Old-fashioned gender norms, societal stereotypes, and cultural biases are critical drivers of the low representation of women in male-dominated STEM fields. Coupled with poverty, many African families prioritize education for boys, especially in science subjects, and expect girls to prioritize learning to run a household.
These discriminatory practices and policies deter girls from pursuing STEM careers and also contribute to women leaving STEM careers.
For example, in South Africa, one of the continent’s largest economies, 50.3% of girls, compared to 58.6% of boys, pass Mathematics on the National Senior Certificate Examination.
In many Sub-Saharan African countries, the proportion of women graduating from tertiary education engineering fields is less than 30%.
In 2019, Zimbabwe’s Gender Inequality Index score was 0.527, ranking 129 out of 162 countries.
According to research by Dr Mercy Manyuchi, a Zimbabwean chemical and metallurgical engineer and chief director at the Ministry of Mines and Mining Development, women are still underrepresented in the chemical engineering field, with an uptake of 25 per cent.
This environment leaves women at a disadvantage. This is why Mawoni is interested in potential interventions to upset some of the key drivers of gender disparities in STEM fields.
When Mawoni was promoted to the technical manager at Dulux, she used the opportunity to campaign for female students to be recruited as part of the firm’s industrial attachment.
“In my own small way, I see every interaction with a STEM professional who is early in their career, who works under me or works with me for any reason, as an opportunity for mentorship,” she asserts.
Kudzanai Makanyanga, a Chemical Engineering student in 2015, was a beneficiary of the campaign.
“I appreciate Natsai and her mentorship; the training that I got under her guidance is what has shaped my career now,” Makanyanga says of Mawoni.
“Right now, I am working as a production and quality engineer at LaFarge (a cement company),” Makanyanga adds.
Mawoni has had a storied career so far. While working at Dulux, she successfully wrote a grant proposal that secured the company a million-dollar project, winning an award for the completion of the project within its stipulated six-month period.
During her time working as the Chief Technical Officer of the paint manufacturing company Inesfly in Ghana, her core work focused on making paint to combat insects, including mosquitos that cause veterinary diseases like malaria.

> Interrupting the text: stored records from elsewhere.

-- ==== Sys2Proof/Machine/Remote.lean ====
section
/-! DEFINITION. Remote copies: the rendezvous and the strips of fills (R58, R336, R337). -/

namespace Sys2Proof.Machine

/-! ## The destination (R336) -/

/-- The landing region at a place: of the live member or of what an exited one left; the flag says that the member has
exited. -/
def State.landPlace (s : State) (d : ToMember) : Option Win × Bool :=
  match s.past? d.gang d.rank with
  | some x => (landAt x.wins d.buf d.off, true)
  | none => match s.memberAt d.gang d.rank with
    | some (c, k) => ((s.hart? (.thread c k)).bind (fun h => landAt h.t.scr.wins d.buf d.off), false)
    | none => (none, false)

/-- What the receiving rill core makes of a destination: it waits, it refuses with a class and a code, or it gives the
physical address (for a landing region the view offset) and the cell or tile size. -/
inductive DstRes where
  | wait
  | refuse (cls code : Nat)
  | go (pa cs : Nat)
  deriving DecidableEq, Repr

/-- The alignment and length checks of R336. -/
def dstFits (dst len pa cs : Nat) : DstRes := if dst % cs ≠ 0 ∨ len % cs ≠ 0 then .refuse 9 0 else .go pa cs

/-- A GANG destination: it waits for its region, and fills to a member that has exited without one are refused with
write-after-freeze (R58). -/
def State.judgeGangDst (s : State) (o : Op) (dst len : Nat) : DstRes :=
  match s.opGangPlace o dst with
  | .error c => if c = 6 then .refuse 2 6 else .refuse 1 c
  | .ok d => match s.landPlace d with
    | (some w, _) => dstFits dst len d.off w.tile
    | (none, true) => .refuse 3 1
    | (none, false) => .wait

/-- Judges the destination of a remote copy at the receiving rill core: the translation repairs an ABSENT page
itself (R31, R337). -/
def State.judgeDst (s : State) (o : Op) (dst len : Nat) : State × DstRes :=
  let core := s.physOf o.core
  let r := s.translate none (physDie core) o.ctx o.task dst .latUpdate
  match r.2 with
  | .wait => (r.1, .wait)
  | .lost e => (r.1.lossFault o dst (r.1.lossD0 e 16), .refuse 4 0)
  | .fault 1 => match r.1.regionOf o.ctx dst with
    | none => (r.1, .refuse 1 3)
    | some g =>
      if g.kind = 4 then (r.1, .wait)
      else match r.1.createPage o.ctx g dst o.task (physPkg core) (physStack core) with
        | none => (r.1, .wait)
        | some t =>
          match (t.translate none (physDie core) o.ctx o.task dst .latUpdate).2 with
          | .ok l pa => if l.kind = 6 then (t, t.judgeGangDst o dst len)
            else if l.ctype ≠ 8 then (t, .refuse 2 6) else (t, dstFits dst len pa (cellBytes 8 l.csize))
          | .lost e => (t.lossFault o dst (t.lossD0 e 16), .refuse 4 0)
          | .fault c => (t, if c = 6 ∨ c = 7 then .refuse 2 c else .refuse 1 c)
          | .wait => (t, .wait)
  | .fault c => (r.1, if c = 6 ∨ c = 7 then .refuse 2 c else .refuse 1 c)
  | .ok l pa => if l.kind = 6 then (r.1, r.1.judgeGangDst o dst len)
    else if l.ctype ≠ 8 then (r.1, .refuse 2 6) else (r.1, dstFits dst len pa (cellBytes 8 l.csize))

/-- The issuing core's cluster rill core sends the request to the rill core of the destination; before the page exists
it takes the request itself (R337, R31). -/
def State.sendRequest (s : State) (o : Op) : State :=
  s.send { src := .rill o.node, ctx := o.ctx, dest := .node ((s.receiver o).getD o.node), body := .cpyrRequest o.core o.slot o.gen }

/-- The answer of the receiving rill core. -/
def State.sendReady (s : State) (o : Op) (node : Nat) (pa : Option Nat) (cls code : Nat) : State :=
  s.send { src := .rill node, ctx := o.ctx, dest := .core o.core, body := .ready o.core o.slot o.gen pa cls code }

/-- CPYR_REQUEST (R337): operand 0 is the message; one whose destination waits stays. -/
def execCpyrRequest (s : State) : Out :=
  s.deliver (s.evArg 0) fun p t => match p.body with
    | .cpyrRequest c k g => match t.op? c k g with
      | none => some t
      | some o => match o.work with
        | .cpyr _ dst _ len _ =>
          let r := t.judgeDst o dst len
          match r.2 with
          | .wait => none
          | .refuse cls code => some (r.1.sendReady o p.dest.nodeOf none cls code)
          | .go pa cs => some ((r.1.setOp { o with h0 := cs }).sendReady o p.dest.nodeOf (some pa) 0 0)
        | _ => some t
    | _ => none

/-- READY_TO_RECEIVE (R337): the copy may start, or its unit 0 fails. -/
def execReadyToReceive (s : State) : Out :=
  s.deliver (s.evArg 0) fun p t => match p.body with
    | .ready c k g pa cls code => match t.op? c k g with
      | none => some t
      | some o =>
        if o.st.ended then some t
        else if cls ≠ 0 then
          let dst := match o.work with
            | .cpyr _ d _ _ _ => d
            | _ => 0
          some (t.stopOp o .failed cls code dst)
        else some (t.setOp { o with dstPa := pa })
    | _ => none

/-! ## Strips -/

/-- Sends the fill of the next cell; the cells of a unit are filled in ascending order, each after the reply of the one below
it, so that a refused fill leaves those above it as they are (R336). -/
def State.sendCell (s : State) (o : Op) : State :=
  match o.work with
  | .cpyr ssp dst src _ gen =>
    let cs := o.cellSize
    let q := Run.cell { s := s } o ssp (src + o.pushed * cs) (dst + o.pushed * cs) cs gen
    match q.2, q.1.st with
    | some m, _ => (q.1.s.send m).setOp { o with pushed := o.pushed + 1, fills := 1, begun := true, written := 0, got := [], bankAt := none }
    | none, u => q.1.s.unitDone { o with written := o.written + q.1.count, got := q.1.buf } u
  | _ => s

/-- REMOTE_COPY_STRIP (R336): the next fill of a unit is sent; once each has its reply the unit retires, or fails. -/
def execRemoteCopyStrip (s : State) : Out :=
  match s.opAt (s.evArg 0) with
  | none => .next s
  | some o =>
    if o.kind = 6 ∧ o.fills = 0 ∧ s.keepsTurn o then
      if s.evArg 1 = 1 then .next (s.memoryLoss o 2)
      else if o.cls ≠ 0 then .next (s.stopOp o .failed o.cls o.code o.addr)
      else if o.cellsDue ≤ o.pushed then .next (s.retireUnit o)
      else .next (s.sendCell o)
    else .next (s.cutStall o)

end Sys2Proof.Machine
end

“They were doing it using an innovative technology that’s actually patented, so it hasn’t been done that way before,” she explained.

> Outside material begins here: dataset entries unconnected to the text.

/-- SEAL_COMPLETE (R416): operand 0 is the package whose mailbox holds the command. A page never written is created by its first
access, zero and sealed in the same way. Accesses that waited for SEAL in their cores go on (R28). -/
def execSealComplete (s : State) : Out :=
  let p := s.evArg 0
  let ctx := s.mbCtx p
  let base := bits (s.mb p 1) 56 12 * 4096
  let lat := (s.mb p 2).testBit 0
  if !s.mbGo p || s.mbOp p != 3 then .next s
  else match (s.ctx? ctx).bind (fun c => c.regions.find? (fun r => r.base == base && r.kind == 4 && r.sealed)) with
    | none => .next s
    | some r =>
      let r' : Region := { r with kind := if lat then 3 else 2, ctype := if lat then 8 else 0, csize := if lat then bits (s.mb p 2) 4 1 else 0 }
      .next ((((s.sealRegion ctx r').flushCtx ctx).hostInput ctx).mbDone p 0)

/-! ## AUDITREAD (R426, R427) -/

/-- AUDITREAD (R427): operand 0 is the package. Every record asked for must be held, or STATUS is 4 (log 30). -/
def execAuditread (s : State) : Out :=
  let p := s.evArg 0
  let a := s.audit p
  let first := s.mb p 1
  let n := s.mb p 2
  if !s.mbGo p || s.mbOp p != 4 then .next s
  else
    let out := a.recs.filter (fun r => decide (first ≤ nth r 0) && decide (nth r 0 < first + n))
    if n = 0 ∨ 256 < n ∨ out.length ≠ n then .next (s.mbDone p 4)
    else
      let sig := Config.ecdsaP384 (wordBytes out.flatten ++ leBytes 48 a.prev)
      let t := s.hostPut (s.mb p 3) (out.flatten ++ unpackCodes 64 sig.toNat 12)
      let a' : Audit := { a with recs := a.recs.filter (fun r => decide (first ≤ nth r 0)) }
      let u := { t with dev := { t.dev with audits := assocSet p a' t.dev.audits } }
      .next ((u.auditAppend p 10 0 []).mbDone p 0)

end Sys2Proof.Machine
end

As male-dominated as the tech space is, however, Mawoni continues to serve as a source of encouragement for more women to dive in.

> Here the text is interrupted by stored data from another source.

-- ==== Sys2Proof/Laws/RoundTrip.lean ====
section
/-! SUPPORT. The round trip of an instruction by the form of its encoding. -/

namespace Sys2Proof

theorem fin_ofNat_val {n : Nat} [NeZero n] (x : Fin n) : Fin.ofNat n x.val = x := Fin.ext (Nat.mod_eq_of_lt x.isLt)

theorem fin_of_eq {n : Nat} [NeZero n] {x : Nat} {v : Fin n} (h : x = v.val) : Fin.ofNat n x = v := h ▸ fin_ofNat_val v

theorem bitvec_of_eq {n x : Nat} {v : BitVec n} (h : x = v.toNat) : BitVec.ofNat n x = v := by
  subst h; exact BitVec.ofNat_toNat n v |>.trans (BitVec.setWidth_eq v)

theorem bool_of_eq {x : Nat} {b : Bool} (h : x = b.toNat) : (x == 1) = b := by subst h; cases b <;> rfl

/-- A row judges its instruction sound when every check passes. -/
theorem Row.judge_ok {r : Row} {p : List Pfx} {i : Instr} (h0 : r.ok0 = true) (h1 : r.ok1 = true) (h2 : r.badPfx p 0 = none)
    (h3 : r.wok = true) (h4 : r.i = .ok i) : r.judge p = .ok i := by
  simp [Row.judge, h0, h1, h2, h3, h4]

theorem dec32_page (e : Enc) (hp : e.page < 3) (f : Fields) :
    dec32 e.pfx f = if e.page = 0 then decPage0 e.pfx f else if e.page = 1 then decPage1 e.pfx f else decPage2 e.pfx f := by
  unfold dec32
  rw [Enc.payload_page]
  obtain ⟨w0, w1, pg, rnd, imm, wt⟩ := e
  have hp : pg < 3 := hp
  match pg, hp with
  | 0, _ => rfl
  | 1, _ => rfl
  | 2, _ => rfl

/-- The round trip of a 32-bit instruction. -/
theorem rt32 {i : Instr} {h : Header} {e : Enc} {r : Row} {fn b a d op : Nat} (he : encParts i = some e)
    (hw : e.w0 = pack32 fn b a d op) (hw1 : e.w1 = none) (b1 : fn < 16) (b2 : b < 32) (b3 : a < 32) (b4 : d < 32) (b5 : op < 64)
    (hpg : e.page < 3) (hrnd : rndWf e.rnd = true) (himm : ∀ v, e.imm = some v → v < 33554432)
    (hr : (if e.page = 0 then decPage0 e.pfx ⟨fn, b, a, d, op⟩ else if e.page = 1 then decPage1 e.pfx ⟨fn, b, a, d, op⟩
      else decPage2 e.pfx ⟨fn, b, a, d, op⟩) = some r)
    (h0 : r.ok0 = true) (h1 : r.ok1 = true) (h3 : r.wok = true) (a1 : e.page = 0 ∨ r.page = true)
    (a2 : e.rnd = none ∨ r.rnd = true) (a3 : e.imm = none ∨ r.imm = true) (a4 : e.wait = none ∨ r.wait = true)
    (hi : r.i = .ok i) : decodeWords (encode i h) = some (i, h) := by
  have ok : e.Ok := ⟨by omega, hrnd, himm⟩
  have m0 : e.w0 % 128 = 0 := by rw [hw]; simp only [pack32]; omega
  refine decodeWords_of_row i h e r he ok (.inl ⟨m0, hw1⟩) (fun p hp => ?_)
    (Row.judge_ok h0 h1 (e.badPfx_none ok r a1 a2 a3 a4) h3 hi)
  rw [if_neg (by omega), dec32_page e hpg, hw, fieldsOf_pack32 h p fn b a d op hp b1 b2 b3 b4 b5]
  exact hr

/-- The round trip of a J-form instruction. -/
theorem rtJ {i : Instr} {h : Header} {e : Enc} {r : Row} {off : BitVec 44} {op : Nat} (he : encParts i = some e)
    (hw : e.w0 = j19 (low44 off) op) (hw1 : e.w1 = none) (b5 : op < 64)
    (hpg : e.page = 0) (hrnd : e.rnd = none) (himm : e.imm = high44 off) (hwt : e.wait = none)
    (hr : decPage0 e.pfx ⟨low44 off / 32768, low44 off / 1024 % 32, low44 off / 32 % 32, low44 off % 32, op⟩ = some r)
    (h0 : r.ok0 = true) (h1 : r.ok1 = true) (h3 : r.wok = true) (a3 : r.imm = true)
    (hi : r.i = .ok i) : decodeWords (encode i h) = some (i, h) := by
  have ok : e.Ok := ⟨by omega, by rw [hrnd]; rfl, fun v hv => high44_lt (himm ▸ hv)⟩
  have m0 : e.w0 % 128 = 0 := by rw [hw]; simp only [j19]; omega
  refine decodeWords_of_row i h e r he ok (.inl ⟨m0, hw1⟩) (fun p hp => ?_)
    (Row.judge_ok h0 h1 (e.badPfx_none ok r (.inl hpg) (.inl hrnd) (.inr a3) (.inl hwt)) h3 hi)
  rw [if_neg (by omega), dec32_page e (by omega), if_pos hpg, hw, fieldsOf_j19 h p _ op hp (low44_lt off) b5]
  exact hr

/-- The round trip of a 64-bit instruction. -/
theorem rt64 {i : Instr} {h : Header} {e : Enc} {r : Row} {w b a d op w1 : Nat} (he : encParts i = some e)
    (hw : e.w0 = pack64 w b a d op) (hw1 : e.w1 = some w1) (b1 : w < 4) (b2 : b < 32) (b3 : a < 32) (b4 : d < 32) (b5 : op < 256)
    (hpg : e.page = 0) (hrnd : rndWf e.rnd = true) (himm : ∀ v, e.imm = some v → v < 33554432) (hwt : e.wait = none)
    (hr : dec64 e.pfx ⟨w, b, a, d, op⟩ w1 = some r)
    (h0 : r.ok0 = true) (h1 : r.ok1 = true) (h3 : r.wok = true)
    (a2 : e.rnd = none ∨ r.rnd = true) (a3 : e.imm = none ∨ r.imm = true)
    (hi : r.i = .ok i) : decodeWords (encode i h) = some (i, h) := by
  have ok : e.Ok := ⟨by omega, hrnd, himm⟩
  have m0 : e.w0 % 128 = 2 := by rw [hw]; simp only [pack64]; omega
  refine decodeWords_of_row i h e r he ok (.inr ⟨m0, by rw [hw1]; rfl⟩) (fun p hp => ?_)
    (Row.judge_ok h0 h1 (e.badPfx_none ok r (.inl hpg) a2 a3 (.inl hwt)) h3 hi)
  rw [if_pos (by omega), hw, hw1, fields64Of_pack64 h p w b a d op hp b1 b2 b3 b4 b5]
  exact hr

theorem dec64_lattice (p : List Pfx) (w b a d op w1 : Nat) (h : op / 16 = 0) :
    dec64 p ⟨w, b, a, d, op⟩ w1 = dec64Lattice p ⟨w, b, a, d, op⟩ w1 := by simp only [dec64, h]

theorem dec64_engine (p : List Pfx) (w b a d op w1 : Nat) (h : op / 16 = 2 ∨ op / 16 = 3) :
    dec64 p ⟨w, b, a, d, op⟩ w1 = dec64Engine p ⟨w, b, a, d, op⟩ w1 := by
  rcases h with h | h <;> simp only [dec64, h]

theorem dec64_coll (p : List Pfx) (w b a d op w1 : Nat) (h : op / 16 = 4) :
    dec64 p ⟨w, b, a, d, op⟩ w1 = dec64Coll p ⟨w, b, a, d, op⟩ w1 := by simp only [dec64, h]

theorem dec64_token (p : List Pfx) (w b a d op w1 : Nat) (h : op / 16 = 5) :
    dec64 p ⟨w, b, a, d, op⟩ w1 = dec64Token p ⟨w, b, a, d, op⟩ w1 := by simp only [dec64, h]

theorem dec64_misc (p : List Pfx) (w b a d op w1 : Nat) (h : (op / 16 = 6 ∨ op / 16 = 7) ∧ op ≠ 122) :
    dec64 p ⟨w, b, a, d, op⟩ w1 = dec64Misc p ⟨w, b, a, d, op⟩ w1 := by
  rcases h with ⟨h | h, h'⟩
  · simp only [dec64, h]
  · simp only [dec64, h, h', if_false]

theorem dec64_winalloc (p : List Pfx) (w b a d w1 : Nat) :
    dec64 p ⟨w, b, a, d, 122⟩ w1 = some (decWinalloc ⟨w, b, a, d, 122⟩ w1) := by
  have h : 122 / 16 = 7 := by decide
  simp only [dec64, h, if_true]

/-- The rows of WINALLOC by its fields. -/
theorem decWinalloc_plain (f : Fields64) (w1 : Nat) (h7 : bits w1 7 7 = 0) (h8 : bits w1 11 8 = 0) (i : Instr) (n : Nat)
    (h5 : bits w1 6 5 = n)
    (hn : (n = 0 ∧ i = .winallocW (Fin.ofNat 32 f.a) (Fin.ofNat 32 f.b)) ∨ (n = 1 ∧ i = .winallocA (Fin.ofNat 32 f.a) (Fin.ofNat 32 f.b))
      ∨ (n = 2 ∧ i = .winallocC (Fin.ofNat 32 f.a) (Fin.ofNat 32 f.b))) :
    decWinalloc f w1 = { i := .ok i, ok0 := f.d == 0, ok1 := bits w1 31 12 == 0 && bits w1 4 0 == 0, wok := f.w == 0, page := false } := by
  rcases hn with ⟨rfl, rfl⟩ | ⟨rfl, rfl⟩ | ⟨rfl, rfl⟩ <;> simp [decWinalloc, h7, h8, h5]

theorem decWinalloc_left (f : Fields64) (w1 : Nat) (h7 : bits w1 7 7 = 1) (i : Instr) (n : Nat) (h5 : bits w1 6 5 = n)
    (hn : (n = 0 ∧ i = .winallocWl (Fin.ofNat 16 (bits w1 11 8)) (Fin.ofNat 32 f.a) (Fin.ofNat 32 f.b) (Fin.ofNat 32 (bits w1 4 0)))
      ∨ (n = 1 ∧ i = .winallocAl (Fin.ofNat 16 (bits w1 11 8)) (Fin.ofNat 32 f.a) (Fin.ofNat 32 f.b) (Fin.ofNat 32 (bits w1 4 0)))) :
    decWinalloc f w1 = { i := .ok i, ok0 := f.d == 0, ok1 := bits w1 31 12 == 0, wok := f.w == 0, page := false } := by
  rcases hn with ⟨rfl, rfl⟩ | ⟨rfl, rfl⟩ <;> simp [decWinalloc, h7, h5]

theorem imm34_low (e : Enc) (v : BitVec 34) (a d op : Nat) (he : e.imm = highS v) :
    imm34 e.pfx ⟨lowS v / 32, lowS v % 32, a, d, op⟩ = v := by
  refine imm34_high e v _ he ?_
  simp only [Fields.imm9]; omega

theorem imm52_low (e : Enc) (v : BitVec 52) (he : e.imm = high52 v) : imm52 e.pfx (low27 v * 32) = v :=
  imm52_high e v he 0 (by omega)

theorem imm34u_low (e : Enc) (v : BitVec 34) (a d op : Nat) (he : e.imm = highU v) :
    imm34u e.pfx ⟨lowU v / 32, lowU v % 32, a, d, op⟩ = v := by
  refine imm34u_high e v _ he ?_
  simp only [Fields.imm9]; omega

end Sys2Proof
end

“I am passionate about women, business, science, and technology, and the role I see myself playing is transforming African businesses through innovation and entrepreneurship,” Mawoni asserted.
She successfully applied and was accepted into the highly competitive TechWomen six-week fellowship in Silicon Valley, travelling to Sierra Leone through the program delegation, where she met a young woman she began mentoring who is now studying mechanical and aerospace engineering in Senegal.
“I’m just a girl from Hwange,” Mawoni chuckled, without paying much mind to the impact of her work and the trail she has set for other women to follow suit. Her goal is to continue paving the way for more women to “use science and technology to drive our economies forward.”
However, Mawoni is now keen on getting involved in policymaking to leverage STEM to grow economies—and for her, this is a path she not only wants women to walk but to trailblaze. From a development perspective, science and technology will play a leading role, and she wants women to be at the cutting edge of development. It’s something she believes will be crucial for Africa’s future.
“I feel the only way we are actually going to make an impact and create solutions for Africa is that we need to solve problems that are unique to Africa, but we are only going to do that through innovation,” she said.